WHAT IS EXPECTED: Only lines that contain the word "each" belong in the answer; copy them from the records below.

_ _ _ _ _

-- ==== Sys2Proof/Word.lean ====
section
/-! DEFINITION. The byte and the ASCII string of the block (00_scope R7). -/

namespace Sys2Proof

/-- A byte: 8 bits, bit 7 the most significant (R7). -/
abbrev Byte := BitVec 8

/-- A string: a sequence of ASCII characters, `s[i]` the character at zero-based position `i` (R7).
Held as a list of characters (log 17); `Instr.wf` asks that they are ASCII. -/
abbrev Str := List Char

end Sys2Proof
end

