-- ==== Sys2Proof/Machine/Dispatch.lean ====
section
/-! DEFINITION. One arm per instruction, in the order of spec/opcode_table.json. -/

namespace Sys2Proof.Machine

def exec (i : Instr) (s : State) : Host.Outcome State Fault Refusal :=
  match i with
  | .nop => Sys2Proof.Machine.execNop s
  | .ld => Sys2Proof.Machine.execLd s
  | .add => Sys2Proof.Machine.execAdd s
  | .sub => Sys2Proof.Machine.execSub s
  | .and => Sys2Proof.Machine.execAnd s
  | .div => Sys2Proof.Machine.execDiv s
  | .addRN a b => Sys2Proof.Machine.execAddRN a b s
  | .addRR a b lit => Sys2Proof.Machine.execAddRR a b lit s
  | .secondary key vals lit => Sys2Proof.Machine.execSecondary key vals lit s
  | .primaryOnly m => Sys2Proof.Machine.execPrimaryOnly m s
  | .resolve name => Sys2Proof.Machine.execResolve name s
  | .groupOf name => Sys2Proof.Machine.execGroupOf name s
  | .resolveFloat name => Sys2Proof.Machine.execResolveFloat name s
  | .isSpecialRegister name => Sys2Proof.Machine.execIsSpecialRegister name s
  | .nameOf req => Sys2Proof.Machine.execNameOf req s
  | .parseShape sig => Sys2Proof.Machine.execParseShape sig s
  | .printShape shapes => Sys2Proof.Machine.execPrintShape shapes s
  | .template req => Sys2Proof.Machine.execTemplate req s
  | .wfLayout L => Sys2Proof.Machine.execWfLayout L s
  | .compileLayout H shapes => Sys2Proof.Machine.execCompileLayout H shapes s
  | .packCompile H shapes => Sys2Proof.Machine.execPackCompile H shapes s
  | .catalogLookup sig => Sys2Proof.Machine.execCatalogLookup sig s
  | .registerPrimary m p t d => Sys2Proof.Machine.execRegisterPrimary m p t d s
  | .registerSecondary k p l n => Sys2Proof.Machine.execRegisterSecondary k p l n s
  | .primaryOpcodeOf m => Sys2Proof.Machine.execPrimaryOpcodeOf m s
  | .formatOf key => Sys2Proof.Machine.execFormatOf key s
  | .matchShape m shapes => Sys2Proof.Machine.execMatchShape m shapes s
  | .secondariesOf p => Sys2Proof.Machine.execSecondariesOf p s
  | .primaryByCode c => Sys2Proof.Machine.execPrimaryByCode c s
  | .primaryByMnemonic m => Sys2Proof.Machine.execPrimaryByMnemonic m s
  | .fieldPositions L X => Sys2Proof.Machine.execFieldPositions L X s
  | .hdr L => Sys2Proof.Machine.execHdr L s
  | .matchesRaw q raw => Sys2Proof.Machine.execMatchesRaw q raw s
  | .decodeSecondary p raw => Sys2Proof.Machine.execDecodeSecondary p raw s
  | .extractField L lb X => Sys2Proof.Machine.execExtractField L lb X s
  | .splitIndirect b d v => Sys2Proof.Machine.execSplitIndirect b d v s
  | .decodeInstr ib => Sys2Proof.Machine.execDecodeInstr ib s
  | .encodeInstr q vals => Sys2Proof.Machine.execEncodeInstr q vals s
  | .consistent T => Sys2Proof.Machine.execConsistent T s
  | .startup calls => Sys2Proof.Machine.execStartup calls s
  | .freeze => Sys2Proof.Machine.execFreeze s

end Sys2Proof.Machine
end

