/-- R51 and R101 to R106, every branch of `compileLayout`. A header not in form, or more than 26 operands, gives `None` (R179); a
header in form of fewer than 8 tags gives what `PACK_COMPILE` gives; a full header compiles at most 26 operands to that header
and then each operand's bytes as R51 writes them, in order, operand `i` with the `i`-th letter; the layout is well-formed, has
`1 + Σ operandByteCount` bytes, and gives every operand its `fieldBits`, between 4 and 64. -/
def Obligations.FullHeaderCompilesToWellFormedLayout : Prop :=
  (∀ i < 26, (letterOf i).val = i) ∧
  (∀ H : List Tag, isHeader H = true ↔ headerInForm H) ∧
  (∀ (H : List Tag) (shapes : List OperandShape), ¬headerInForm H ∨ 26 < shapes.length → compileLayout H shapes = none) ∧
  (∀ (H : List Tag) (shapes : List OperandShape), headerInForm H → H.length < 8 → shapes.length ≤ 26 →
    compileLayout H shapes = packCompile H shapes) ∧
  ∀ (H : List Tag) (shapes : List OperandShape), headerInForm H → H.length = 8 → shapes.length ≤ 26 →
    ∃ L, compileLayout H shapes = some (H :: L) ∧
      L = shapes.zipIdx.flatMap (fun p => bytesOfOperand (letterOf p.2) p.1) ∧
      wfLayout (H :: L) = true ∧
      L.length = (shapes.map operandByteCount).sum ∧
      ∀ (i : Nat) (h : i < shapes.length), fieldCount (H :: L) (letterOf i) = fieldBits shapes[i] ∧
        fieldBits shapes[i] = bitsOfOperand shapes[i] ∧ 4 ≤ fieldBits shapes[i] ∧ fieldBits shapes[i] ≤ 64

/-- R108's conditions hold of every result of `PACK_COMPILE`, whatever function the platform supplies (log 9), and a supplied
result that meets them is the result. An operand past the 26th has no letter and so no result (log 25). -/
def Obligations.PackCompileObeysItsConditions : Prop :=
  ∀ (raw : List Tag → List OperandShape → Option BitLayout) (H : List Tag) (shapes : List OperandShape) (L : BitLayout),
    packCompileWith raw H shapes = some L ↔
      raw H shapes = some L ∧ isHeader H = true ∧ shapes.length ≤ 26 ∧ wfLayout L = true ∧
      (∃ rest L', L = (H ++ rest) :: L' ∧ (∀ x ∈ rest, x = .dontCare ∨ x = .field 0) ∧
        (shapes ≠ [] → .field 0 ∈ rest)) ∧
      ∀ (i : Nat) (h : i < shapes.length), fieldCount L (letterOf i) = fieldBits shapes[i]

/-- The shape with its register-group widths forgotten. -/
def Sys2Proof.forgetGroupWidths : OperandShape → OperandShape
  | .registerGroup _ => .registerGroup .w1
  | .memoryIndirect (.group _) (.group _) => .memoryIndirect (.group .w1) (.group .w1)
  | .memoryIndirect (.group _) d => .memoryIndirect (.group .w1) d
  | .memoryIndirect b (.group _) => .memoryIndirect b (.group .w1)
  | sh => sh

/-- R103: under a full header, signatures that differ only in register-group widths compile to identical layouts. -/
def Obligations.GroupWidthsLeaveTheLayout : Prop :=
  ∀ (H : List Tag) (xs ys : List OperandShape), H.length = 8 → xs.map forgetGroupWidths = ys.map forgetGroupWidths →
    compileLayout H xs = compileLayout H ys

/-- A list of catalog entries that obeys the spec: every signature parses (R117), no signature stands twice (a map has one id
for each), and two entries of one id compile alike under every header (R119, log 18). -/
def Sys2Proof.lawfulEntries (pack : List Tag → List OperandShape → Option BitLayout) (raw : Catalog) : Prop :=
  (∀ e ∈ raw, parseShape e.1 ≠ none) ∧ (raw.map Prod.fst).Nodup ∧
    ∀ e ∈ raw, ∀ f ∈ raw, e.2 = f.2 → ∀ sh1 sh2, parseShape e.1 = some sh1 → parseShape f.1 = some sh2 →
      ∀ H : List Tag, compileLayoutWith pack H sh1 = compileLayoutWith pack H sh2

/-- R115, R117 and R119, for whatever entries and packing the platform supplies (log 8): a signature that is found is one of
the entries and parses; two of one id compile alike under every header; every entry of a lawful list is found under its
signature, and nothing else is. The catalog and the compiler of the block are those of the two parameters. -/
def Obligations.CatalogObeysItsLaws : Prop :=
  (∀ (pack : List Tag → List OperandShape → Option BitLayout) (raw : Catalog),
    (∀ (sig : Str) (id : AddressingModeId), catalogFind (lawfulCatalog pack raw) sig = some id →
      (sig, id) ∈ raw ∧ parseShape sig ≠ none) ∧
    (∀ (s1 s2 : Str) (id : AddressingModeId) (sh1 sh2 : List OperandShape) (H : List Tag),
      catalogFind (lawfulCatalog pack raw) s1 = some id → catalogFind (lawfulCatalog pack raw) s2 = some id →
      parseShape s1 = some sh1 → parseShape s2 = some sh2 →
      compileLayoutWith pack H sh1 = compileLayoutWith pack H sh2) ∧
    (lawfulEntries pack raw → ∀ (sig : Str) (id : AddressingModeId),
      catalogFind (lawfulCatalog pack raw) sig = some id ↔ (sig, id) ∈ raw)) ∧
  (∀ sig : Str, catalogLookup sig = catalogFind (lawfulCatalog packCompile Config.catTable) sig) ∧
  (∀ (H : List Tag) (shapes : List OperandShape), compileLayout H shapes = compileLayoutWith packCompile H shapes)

_ _ _ _ _

SOLUTION FOR THIS TASK:
and then each operand's bytes as R51 writes them, in order, operand `i` with the `i`-th letter; the layout is well-formed, has
for each), and two entries of one id compile alike under every header (R119, log 18). -/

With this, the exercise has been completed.